I have a confession to make. I’m not really a fan of chicken. I find it dry, bland and completely uninspiring.

Of course, this is because I have actually eaten free-range chicken used to running around on my grandmother’s farm all day and eating whatever it wanted; happy chicken. Happy chickens taste better than mass-produced chickens.

I can’t get my hands on a lot of old-fashioned chickens, so I really don’t eat it all that much.

Having said that, I understand that it’s all a lot of people eat – or that their kids will eat. With that in mind, I give you this low-fuss offering. It’s one you can double and freeze for those nights when you just don’t want to think about dinner too much.

This recipe uses about a pound or 500 g of boneless, skinless chicken fillets. You can use breast meat cut lengthwise into strips or, do what I do, and use chicken tenderloins. Thigh fillets would also work.

If you want to, you could even cut your meat into large dice and make your own chicken nuggets for small people’s dinners or finger-food at parties. Just sayin’.

As with everything on this site, play with it and make it your own.20150616_150135

So, after it’s been cut to shape, the chicken is then seasoned with salt and pepper and put through an assembly line coating process. You’ll need three plates: one with plain flour, one with beaten egg whites and one with a mix of breadcrumbs and shredded or desiccated coconut. You can also get older children involved in this part, thereby cutting the labour for you!

(If following this advice, put the breadcrumbs in a bowl, not on a plate. Thank me later.)

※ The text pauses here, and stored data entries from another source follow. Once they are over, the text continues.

/-- A load of core `c` from its own tile's scratchpad (R327, R331, R337). -/
def State.ownLoad (s : State) (c : CoreId) (n g len : Nat) (vec : Bool) (dst : Dst) : State :=
  let o := g % 2 ^ 20
  let os := (List.range (if vec then 4 else 1)).map fun i => o + 64 * i
  if os.any fun x => s.seqStall n (s.spWord n x) then s
  else
    let s := s.ownerUse n
    match os.find? fun x => s.ownerOf n (s.spWord n x) != oSeq with
    | some x => (s.refuseAt n x (if vec then rqVec else rqSeq)).precise c 0x07 (BitVec.ofNat 64 g)
    | none =>
      let (bs, p, s) := if vec then s.vectorRead n o else s.gbRead n (s.spWord n o) (o % 64) len rqSeq
      s.completeWait c dst g bs p false

/-- A read of what the I/O hub holds: island SRAM, boot ROM or the flash window. -/
def State.hubRead (s : State) (la len : Nat) : List Byte :=
  match regionAt la 1 with
  | .sram => s.sram.getMany 0 (la - 0x1E00000000) len
  | .rom => (List.range len).map fun i => Config.romByte (la - 0x1E00100000 + i)
  | .flash => s.flash.getMany 0xFF (la - 0x1F00000000) len
  | _ => []

/-- The HBM lines that an access of `len` bytes at local address `a` touches. -/
def linesOf (a len : Nat) : List Nat := (List.range ((a % 64 + len + 63) / 64)).map fun i => a / 64 + i

/-- A load of core `c`: `len` bytes at `a` for `dst` (R110, R147, R148, R752). -/
def State.coreLoad (s : State) (c : CoreId) (a : Dword) (len : Nat) (vec : Bool) (dst : Dst) : State :=
  match s.judgeAccess c a len vec false with
  | (.error e, s) => s.precise c e a
  | (.ok (g, r), s) =>
    match s.localAddr g with
    | none => s.sendLoad c g len dst
    | some la =>
      let done := fun (bs : List Byte) (s : State) => s.completeWait c dst g bs false false
      match r with
      | .sp n => if c.index = n then s.ownLoad c n g len vec dst else s.sendLoad c g len dst
      | .hbm =>
        match s.hasCache c, c with
        | some _, .tile n => s.cacheGo n { addr := g, loc := la, goal := .load len dst, lines := linesOf la len }
        | _, _ => s.sendLoad c g len dst
      | .dbg n m =>
        if c.index = n then
          match s.dbgRead n m (la % 2 ^ 16) with
          | (some v, s) => done (leBytes 8 v.toNat) s
          | (none, s) => s.precise c 0x14 a
        else s.sendLoad c g len dst
      | .regs | .aliasBits =>
        match regByte la with
        | none => s
        | some (o, off, al) =>
          match s.regReason c.agent o 4 off with
          | some reason => (s.regRefused c.index off false reason al).preciseBy c 0x06 a
          | none =>
            let (x, s) := s.draw 1
            match s.busRead c.agent off (if al then some (o % 128 / 4) else none) (some (g, dst)) (x == 1#1) with
            | .ok (v, s) => done (leBytes 4 v.toNat) s
            | .error s => s.modCore c fun x => { x with wait := .reg }
      | .sram | .rom | .flash => if c.isRanger then done (s.hubRead la len) s else s.sendLoad c g len dst
      | .none => s.precise c 0x05 a

/-! ### Stores -/

/-- The runs of bytes that a VST writes: the elements of `d` whose bit of `m` is 1, each run within one 64-byte word. -/
def maskRuns (m : Dword) (d : BitVec 2048) : Nat → List (Nat × List Byte) → List (Nat × List Byte)
  | 0, acc => acc
  | k + 1, acc =>
    let i := 63 - k
    if m.getLsbD i then
      let b := leBytes 4 (d.extractLsb' (32 * i) 32).toNat
      match acc with
      | (o, bs) :: r =>
        if o + bs.length = 4 * i ∧ i % 16 ≠ 0 then maskRuns m d k ((o, bs ++ b) :: r) else maskRuns m d k ((4 * i, b) :: acc)
      | [] => maskRuns m d k [(4 * i, b)]
    else maskRuns m d k acc

/-- A store of runs of bytes into the own scratchpad (R331, R336): refused whole, as a deferred 0x07.  A VST writes back and
drops the gather-buffer entry of each of its four words first (R339). -/
def State.ownStore (s : State) (c : CoreId) (n g : Nat) (vec : Bool) (segs : List (Nat × List Byte)) : State :=
  let o := g % 2 ^ 20
  let os := segs.map fun x => o + x.1
  if os.any fun x => s.seqStall n (s.spWord n x) then s
  else
    let s := s.ownerUse n
    match os.find? fun x => s.ownerOf n (s.spWord n x) != oSeq with
    | some x =>
      ((s.refuseAt n x (if vec then rqVec else rqSeq)).retire c).defer c ⟨0x07, 5, 0, BitVec.ofNat 64 g⟩
    | none =>
      let s := if vec then (List.range 4).foldl (fun s i => s.gbFlush n (s.spWord n (o + 64 * i))) s else s
      let put := fun (s : State) (x : Nat × List Byte) =>
        let w := s.spWord n (o + x.1)
        let lo := (o + x.1) % 64
        if vec then s.mergeWord n w rqVec (enables lo x.2.length) (placeAt lo x.2) else s.gbWrite n w lo x.2
      (segs.foldl put s).retire c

I used Panko crumbs for this, because I like the crunchy texture. You’ll find them in the Asian foods section of your supermarket if you live in Oz. However, you can use plain old breadcrumbs if that’s what you’ve got. These are mixed with a fair amount of coconut just to change things up a bit.

I’ve also been known to add a touch of lime or lemon zest as well to give a bit of zing. If you like heat, a small red chilli sliced finely and mixed through the crumbs would add a touch of colour and spice.

So, grab a bit of chicken and dredge (cover) with the plain flour.

20150616_150250.JPG

I added the salt and pepper to the flour, because lazy.

Then dip it in the lightly beaten egg whites, coating thoroughly.20150616_150532.JPG

 

Followed by a good dunking in the breadcrumb/coconut mix, patting it down quite firmly to make everything stick.

20150616_150135.JPG

Mix it all together first. This just looked more interesting.

And that’s it. Pop the pieces on a baking tray lined with baking paper, spray lightly with oil spray and bake for 12 mins at 450ºF/ 220ºC, turning and respraying at the half way point. The oil spray is purely optional, but gives the finished dish a sun-tanned look, reminiscent of pan-frying but without the hassle…

20150616_151610

Ready to bake.

Serve with rice and vegetables garnished with a slice of lemon to squeeze over. If you’re serving them as finger food at a party, then a dipping sauce of aioli or sriracha mayonnaise would work a treat.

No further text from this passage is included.